Return every line of the records that includes the string "wrap".

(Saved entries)

———

def exec (i : Instr) (s : State) : Host.Outcome State Fault Refusal :=
  match i with
  | .nop q opcode p => Sys2Proof.Machine.execNop q opcode p s
  | .cmdFetchErr q => Sys2Proof.Machine.execCmdFetchErr q s
  | .query q p => Sys2Proof.Machine.execQuery q p s
  | .loadPlan q p => Sys2Proof.Machine.execLoadPlan q p s
  | .planImageFetched img => Sys2Proof.Machine.execPlanImageFetched img s
  | .unloadPlan q p => Sys2Proof.Machine.execUnloadPlan q p s
  | .commit q p => Sys2Proof.Machine.execCommit q p s
  | .armLode q p => Sys2Proof.Machine.execArmLode q p s
  | .rearmLode q p bases => Sys2Proof.Machine.execRearmLode q p bases s
  | .haltLode q p => Sys2Proof.Machine.execHaltLode q p s
  | .streamOpen q p => Sys2Proof.Machine.execStreamOpen q p s
  | .streamClose q p => Sys2Proof.Machine.execStreamClose q p s
  | .streamReset q p => Sys2Proof.Machine.execStreamReset q p s
  | .stateMove q p => Sys2Proof.Machine.execStateMove q p s
  | .promote q p => Sys2Proof.Machine.execPromote q p s
  | .demote q p => Sys2Proof.Machine.execDemote q p s
  | .holdObject q p => Sys2Proof.Machine.execHoldObject q p s
  | .releaseObject q p => Sys2Proof.Machine.execReleaseObject q p s
  | .tempoStart q p => Sys2Proof.Machine.execTempoStart q p s
  | .tempoStop q p => Sys2Proof.Machine.execTempoStop q p s
  | .tempoHold q p => Sys2Proof.Machine.execTempoHold q p s
  | .snapshot q p => Sys2Proof.Machine.execSnapshot q p s
  | .restore q p => Sys2Proof.Machine.execRestore q p s
  | .restoreLoadDone => Sys2Proof.Machine.execRestoreLoadDone s
  | .compare q p => Sys2Proof.Machine.execCompare q p s
  | .compareDone => Sys2Proof.Machine.execCompareDone s
  | .fenRetire q p => Sys2Proof.Machine.execFenRetire q p s
  | .fenAdmit q p => Sys2Proof.Machine.execFenAdmit q p s
  | .fenPower q p => Sys2Proof.Machine.execFenPower q p s
  | .linkTrain q p => Sys2Proof.Machine.execLinkTrain q p s
  | .linkRole q p => Sys2Proof.Machine.execLinkRole q p s
  | .flashQueueBind q p => Sys2Proof.Machine.execFlashQueueBind q p s
  | .setMode q p => Sys2Proof.Machine.execSetMode q p s
  | .objCreate epoch => Sys2Proof.Machine.execObjCreate epoch s
  | .objDestroy epoch => Sys2Proof.Machine.execObjDestroy epoch s
  | .objRenew epoch => Sys2Proof.Machine.execObjRenew epoch s
  | .promotionExtentComplete o ext => Sys2Proof.Machine.execPromotionExtentComplete o ext s
  | .demoteProceed o => Sys2Proof.Machine.execDemoteProceed o s
  | .demoteWritebackDone w => Sys2Proof.Machine.execDemoteWritebackDone w s
  | .demoteTimeout o => Sys2Proof.Machine.execDemoteTimeout o s
  | .cqEnable q logE => Sys2Proof.Machine.execCqEnable q logE s
  | .cqDisable q logE => Sys2Proof.Machine.execCqDisable q logE s
  | .cqDoorbellWrite q v => Sys2Proof.Machine.execCqDoorbellWrite q v s
  | .rqHeadWrite q v => Sys2Proof.Machine.execRqHeadWrite q v s
  | .errPopWrite => Sys2Proof.Machine.execErrPopWrite s
  | .rcRegisterRead off => Sys2Proof.Machine.execRcRegisterRead off s
  | .latchedPairRead pair => Sys2Proof.Machine.execLatchedPairRead pair s
  | .lodeStatSample => Sys2Proof.Machine.execLodeStatSample s
  | .countCurSample p => Sys2Proof.Machine.execCountCurSample p s
  | .objDataSample => Sys2Proof.Machine.execObjDataSample s
  | .registerWrite off v => Sys2Proof.Machine.execRegisterWrite off v s
  | .rstFenWrite v => Sys2Proof.Machine.execRstFenWrite v s
  | .fenResetEnd p => Sys2Proof.Machine.execFenResetEnd p s
  | .rstCtrlWarm => Sys2Proof.Machine.execRstCtrlWarm s
  | .warmResetInput => Sys2Proof.Machine.execWarmResetInput s
  | .warmResetEnd => Sys2Proof.Machine.execWarmResetEnd s
  | .rstCtrlTier => Sys2Proof.Machine.execRstCtrlTier s
  | .rstCtrlCw c => Sys2Proof.Machine.execRstCtrlCw c s
  | .blockColdReset input => Sys2Proof.Machine.execBlockColdReset input s
  | .startupClockLock => Sys2Proof.Machine.execStartupClockLock s
  | .fuseLoad f => Sys2Proof.Machine.execFuseLoad f s
  | .startupBist b => Sys2Proof.Machine.execStartupBist b s
  | .spareMapBuild => Sys2Proof.Machine.execSpareMapBuild s
  | .pwrDomainCacheOn on => Sys2Proof.Machine.execPwrDomainCacheOn on s
  | .pwrDomainTierOn on => Sys2Proof.Machine.execPwrDomainTierOn on s
  | .domainPowerUpDone tier => Sys2Proof.Machine.execDomainPowerUpDone tier s
  | .tbRankPwrWrite v => Sys2Proof.Machine.execTbRankPwrWrite v s
  | .rankFenceExpiry r => Sys2Proof.Machine.execRankFenceExpiry r s
  | .rankDrainEnd r => Sys2Proof.Machine.execRankDrainEnd r s
  | .rankWakeDone r => Sys2Proof.Machine.execRankWakeDone r s
  | .fwBegin => Sys2Proof.Machine.execFwBegin s
  | .fwEnd => Sys2Proof.Machine.execFwEnd s
  | .fwCheckDone => Sys2Proof.Machine.execFwCheckDone s
  | .coreSelect => Sys2Proof.Machine.execCoreSelect s
  | .abort => Sys2Proof.Machine.execAbort s
  | .mbDataAccess write => Sys2Proof.Machine.execMbDataAccess write s
  | .mbAddrLoWrite v => Sys2Proof.Machine.execMbAddrLoWrite v s
  | .mbToCoreWrite v => Sys2Proof.Machine.execMbToCoreWrite v s
  | .ckPllLockLoss => Sys2Proof.Machine.execCkPllLockLoss s
  | .clockSwitchDone => Sys2Proof.Machine.execClockSwitchDone s
  | .tempoGenLockLoss => Sys2Proof.Machine.execTempoGenLockLoss s
  | .fatalError cause => Sys2Proof.Machine.execFatalError cause s
  | .droopDetect p monitor deep => Sys2Proof.Machine.execDroopDetect p monitor deep s
  | .stretchWindowEnd droopPersists => Sys2Proof.Machine.execStretchWindowEnd droopPersists s
  | .railReadingUpdate v => Sys2Proof.Machine.execRailReadingUpdate v s
  | .railStaleTimeout => Sys2Proof.Machine.execRailStaleTimeout s
  | .sensorSample fens others => Sys2Proof.Machine.execSensorSample fens others s
  | .heronUpdate => Sys2Proof.Machine.execHeronUpdate s
  | .tempoBoundaryDue => Sys2Proof.Machine.execTempoBoundaryDue s
  | .boundaryActions => Sys2Proof.Machine.execBoundaryActions s
  | .fenSegmentEnd p => Sys2Proof.Machine.execFenSegmentEnd p s
  | .tempoMarkerSend => Sys2Proof.Machine.execTempoMarkerSend s
  | .tempoFrameReceive c lane f => Sys2Proof.Machine.execTempoFrameReceive c lane f s
  | .holdFrameReceive c lane f => Sys2Proof.Machine.execHoldFrameReceive c lane f s
  | .ringHoldTimeout => Sys2Proof.Machine.execRingHoldTimeout s
  | .sluiceSlackExpiry p => Sys2Proof.Machine.execSluiceSlackExpiry p s
  | .stalemateDetect => Sys2Proof.Machine.execStalemateDetect s
  | .bundleFetch p => Sys2Proof.Machine.execBundleFetch p s
  | .imemScrub p => Sys2Proof.Machine.execImemScrub p s
  | .cnop p => Sys2Proof.Machine.execCnop p s
  | .wait p desc => Sys2Proof.Machine.execWait p desc s
  | .waitPass p => Sys2Proof.Machine.execWaitPass p s
  | .loop p level len => Sys2Proof.Machine.execLoop p level len s
  | .brsel p slot => Sys2Proof.Machine.execBrsel p slot s
  | .jump p target => Sys2Proof.Machine.execJump p target s
  | .endSegment p => Sys2Proof.Machine.execEndSegment p s
  | .anop p => Sys2Proof.Machine.execAnop p s
  | .tload p op => Sys2Proof.Machine.execTload p op s
  | .tloadReadStart p => Sys2Proof.Machine.execTloadReadStart p s
  | .tmul p op => Sys2Proof.Machine.execTmul p op s
  | .arrayResultWrite p fault => Sys2Proof.Machine.execArrayResultWrite p fault s
  | .topa p h => Sys2Proof.Machine.execTopa p h s
  | .tdecay p h dax => Sys2Proof.Machine.execTdecay p h dax s
  | .tscale p h dax => Sys2Proof.Machine.execTscale p h dax s
  | .tread p h axis dst => Sys2Proof.Machine.execTread p h axis dst s
  | .tstep p h dax axis dst => Sys2Proof.Machine.execTstep p h dax axis dst s
  | .stateEntryWrite p fault => Sys2Proof.Machine.execStateEntryWrite p fault s
  | .vnop p => Sys2Proof.Machine.execVnop p s
  | .vAnd p h => Sys2Proof.Machine.execVAnd p h s
  | .vOr p h => Sys2Proof.Machine.execVOr p h s
  | .vXor p h => Sys2Proof.Machine.execVXor p h s
  | .vAndn p h => Sys2Proof.Machine.execVAndn p h s
  | .vNot p h => Sys2Proof.Machine.execVNot p h s
  | .shl p h imm => Sys2Proof.Machine.execShl p h imm s
  | .shr p h imm => Sys2Proof.Machine.execShr p h imm s
  | .sar p h imm => Sys2Proof.Machine.execSar p h imm s
  | .iadd p h w wrap => Sys2Proof.Machine.execIadd p h w wrap s
  | .isub p h w wrap => Sys2Proof.Machine.execIsub p h w wrap s
  | .imin p h w => Sys2Proof.Machine.execImin p h w s
  | .imax p h w => Sys2Proof.Machine.execImax p h w s
  | .iabs p h w => Sys2Proof.Machine.execIabs p h w s
  | .imul p h w => Sys2Proof.Machine.execImul p h w s
  | .fadd p h zclamp => Sys2Proof.Machine.execFadd p h zclamp s
  | .fsub p h zclamp => Sys2Proof.Machine.execFsub p h zclamp s
  | .fmul p h => Sys2Proof.Machine.execFmul p h s
  | .fmin p h => Sys2Proof.Machine.execFmin p h s
  | .fmax p h => Sys2Proof.Machine.execFmax p h s
  | .fabs p h => Sys2Proof.Machine.execFabs p h s
  | .fneg p h => Sys2Proof.Machine.execFneg p h s
  | .fma p h vc zclamp => Sys2Proof.Machine.execFma p h vc zclamp s
  | .lcomp p h => Sys2Proof.Machine.execLcomp p h s
  | .lmin p h => Sys2Proof.Machine.execLmin p h s
  | .lmax p h => Sys2Proof.Machine.execLmax p h s
  | .cmp p h cond ty => Sys2Proof.Machine.execCmp p h cond ty s
  | .pand p h => Sys2Proof.Machine.execPand p h s
  | .por p h => Sys2Proof.Machine.execPor p h s
  | .pxor p h => Sys2Proof.Machine.execPxor p h s
  | .pnot p h => Sys2Proof.Machine.execPnot p h s
  | .sel p h ps => Sys2Proof.Machine.execSel p h ps s
  | .vbcast p h kind idx => Sys2Proof.Machine.execVbcast p h kind idx s
  | .vperm p h => Sys2Proof.Machine.execVperm p h s
  | .trn p h => Sys2Proof.Machine.execTrn p h s
  | .red p h op ext ty => Sys2Proof.Machine.execRed p h op ext ty s
  | .pfx p h op ext ty marks => Sys2Proof.Machine.execPfx p h op ext ty marks s
  | .cvt p h d src => Sys2Proof.Machine.execCvt p h d src s
  | .act p h a d => Sys2Proof.Machine.execAct p h a d s
  | .sfn p h pr d => Sys2Proof.Machine.execSfn p h pr d s
  | .epi p h desc => Sys2Proof.Machine.execEpi p h desc s
  | .nrmKmax p h src fmt row clr => Sys2Proof.Machine.execNrmKmax p h src fmt row clr s
  | .nrmSq p h src fmt row => Sys2Proof.Machine.execNrmSq p h src fmt row s
  | .nrmFin p h row part merge => Sys2Proof.Machine.execNrmFin p h row part merge s
  | .nrmApply p h src fmt row => Sys2Proof.Machine.execNrmApply p h src fmt row s
  | .smxOnline p h quarter => Sys2Proof.Machine.execSmxOnline p h quarter s
  | .smxOnlineFin p h quarter => Sys2Proof.Machine.execSmxOnlineFin p h quarter s
  | .smxRangePass0 p h quarter clr => Sys2Proof.Machine.execSmxRangePass0 p h quarter clr s
  | .smxRangePass1 p h quarter => Sys2Proof.Machine.execSmxRangePass1 p h quarter s
  | .summary p h decision op => Sys2Proof.Machine.execSummary p h decision op s
  | .vectorResultWrite p fault => Sys2Proof.Machine.execVectorResultWrite p fault s
  | .sfuResultWrite p fault => Sys2Proof.Machine.execSfuResultWrite p fault s
  | .mnop p => Sys2Proof.Machine.execMnop p s
  | .vld p v m pt inc fmt g => Sys2Proof.Machine.execVld p v m pt inc fmt g s
  | .vst p v m pt inc fmt g => Sys2Proof.Machine.execVst p v m pt inc fmt g s
  | .pset p pt buf slot row => Sys2Proof.Machine.execPset p pt buf slot row s
  | .tagSetFull p buf slot => Sys2Proof.Machine.execTagSetFull p buf slot s
  | .tagSetEmpty p buf slot => Sys2Proof.Machine.execTagSetEmpty p buf slot s
  | .tagReleaseChain p buf slot link => Sys2Proof.Machine.execTagReleaseChain p buf slot link s
  | .send p pt rows route => Sys2Proof.Machine.execSend p pt rows route s
  | .sendBegin p => Sys2Proof.Machine.execSendBegin p s
  | .maskld p m rp cp => Sys2Proof.Machine.execMaskld p m rp cp s
  | .cpush p amask depth base => Sys2Proof.Machine.execCpush p amask depth base s
  | .cpull p amask depth add vbase => Sys2Proof.Machine.execCpull p amask depth add vbase s
  | .cset p scan vbase abs ret => Sys2Proof.Machine.execCset p scan vbase abs ret s
  | .lcset p level count => Sys2Proof.Machine.execLcset p level count s
  | .networkRowDelivery p => Sys2Proof.Machine.execNetworkRowDelivery p s
  | .chainCreditArrival p link => Sys2Proof.Machine.execChainCreditArrival p link s
  | .summaryFlitArrival p => Sys2Proof.Machine.execSummaryFlitArrival p s
  | .selectSlotWrite n decision => Sys2Proof.Machine.execSelectSlotWrite n decision s
  | .leafPushReceive p array fault => Sys2Proof.Machine.execLeafPushReceive p array fault s
  | .nodeUp node st fault => Sys2Proof.Machine.execNodeUp node st fault s
  | .rootAggregate st fault => Sys2Proof.Machine.execRootAggregate st fault s
  | .nodeDown node st fault => Sys2Proof.Machine.execNodeDown node st fault s
  | .leafDelivery n st fault => Sys2Proof.Machine.execLeafDelivery n st fault s
  | .ringCarryReceive x => Sys2Proof.Machine.execRingCarryReceive x s
  | .ringHBroadcast x => Sys2Proof.Machine.execRingHBroadcast x s
  | .ringCorrection n st fault => Sys2Proof.Machine.execRingCorrection n st fault s
  | .lodeTransferIssue l => Sys2Proof.Machine.execLodeTransferIssue l s
  | .lodeTransferComplete l ret => Sys2Proof.Machine.execLodeTransferComplete l ret s
  | .lodeGenStep l => Sys2Proof.Machine.execLodeGenStep l s
  | .stateScrub p array => Sys2Proof.Machine.execStateScrub p array s
  | .bufferScrub p buf => Sys2Proof.Machine.execBufferScrub p buf s
  | .statePortTransferStart p => Sys2Proof.Machine.execStatePortTransferStart p s
  | .statePortTransferDone p badRows => Sys2Proof.Machine.execStatePortTransferDone p badRows s
  | .snapshotDrainComplete => Sys2Proof.Machine.execSnapshotDrainComplete s
  | .twinMissingTimeout => Sys2Proof.Machine.execTwinMissingTimeout s
  | .fenFenceEnd p => Sys2Proof.Machine.execFenFenceEnd p s
  | .fenDrainEnd p => Sys2Proof.Machine.execFenDrainEnd p s
  | .fenPowerTransitionDone p retentionFault => Sys2Proof.Machine.execFenPowerTransitionDone p retentionFault s
  | .flashExtentIssue o => Sys2Proof.Machine.execFlashExtentIssue o s
  | .flashPollTick q cqes => Sys2Proof.Machine.execFlashPollTick q cqes s
  | .flashSlowTimeout q cid => Sys2Proof.Machine.execFlashSlowTimeout q cid s
  | .frameSlotTransmit c lane => Sys2Proof.Machine.execFrameSlotTransmit c lane s
  | .creditFrameReceive c lane f => Sys2Proof.Machine.execCreditFrameReceive c lane f s
  | .dataFrameReceive c lane f => Sys2Proof.Machine.execDataFrameReceive c lane f s
  | .carryFrameReceive c lane f => Sys2Proof.Machine.execCarryFrameReceive c lane f s
  | .digestFrameReceive c lane f => Sys2Proof.Machine.execDigestFrameReceive c lane f s
  | .capsReceive c lane f => Sys2Proof.Machine.execCapsReceive c lane f s
  | .echoReceive c lane f => Sys2Proof.Machine.execEchoReceive c lane f s
  | .echoReplyReceive c lane f flight => Sys2Proof.Machine.execEchoReplyReceive c lane f flight s
  | .heartbeatReceive c lane f => Sys2Proof.Machine.execHeartbeatReceive c lane f s
  | .moveDoneReceive c lane f => Sys2Proof.Machine.execMoveDoneReceive c lane f s
  | .moveRejectReceive c lane f => Sys2Proof.Machine.execMoveRejectReceive c lane f s
  | .replayTimeout c lane => Sys2Proof.Machine.execReplayTimeout c lane s
  | .nakRepeat c lane => Sys2Proof.Machine.execNakRepeat c lane s
  | .laneFailure c lane why => Sys2Proof.Machine.execLaneFailure c lane why s
  | .trainingPhaseEnd c r => Sys2Proof.Machine.execTrainingPhaseEnd c r s
  | .echoInterval c => Sys2Proof.Machine.execEchoInterval c s
  | .heartbeatTimer => Sys2Proof.Machine.execHeartbeatTimer s
  | .heartbeatLossTimeout c => Sys2Proof.Machine.execHeartbeatLossTimeout c s
  | .treadTstepResultWrite p fault => Sys2Proof.Machine.execTreadTstepResultWrite p fault s
  | .crcFailedFrameReceive c lane n => Sys2Proof.Machine.execCrcFailedFrameReceive c lane n s
  | .stateMoveTierWriteDone sid => Sys2Proof.Machine.execStateMoveTierWriteDone sid s
  | .queryRecordWritten q => Sys2Proof.Machine.execQueryRecordWritten q s
  | .lodeDescriptorFetched l desc => Sys2Proof.Machine.execLodeDescriptorFetched l desc s
  | .tierEngineResetEnd => Sys2Proof.Machine.execTierEngineResetEnd s
  | .causewayResetEnd c => Sys2Proof.Machine.execCausewayResetEnd c s
  | .fabricAttachFault => Sys2Proof.Machine.execFabricAttachFault s
  | .mbFromCoreWrite msg => Sys2Proof.Machine.execMbFromCoreWrite msg s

———

Result for this exercise:
  | .iadd p h w wrap => Sys2Proof.Machine.execIadd p h w wrap s
  | .isub p h w wrap => Sys2Proof.Machine.execIsub p h w wrap s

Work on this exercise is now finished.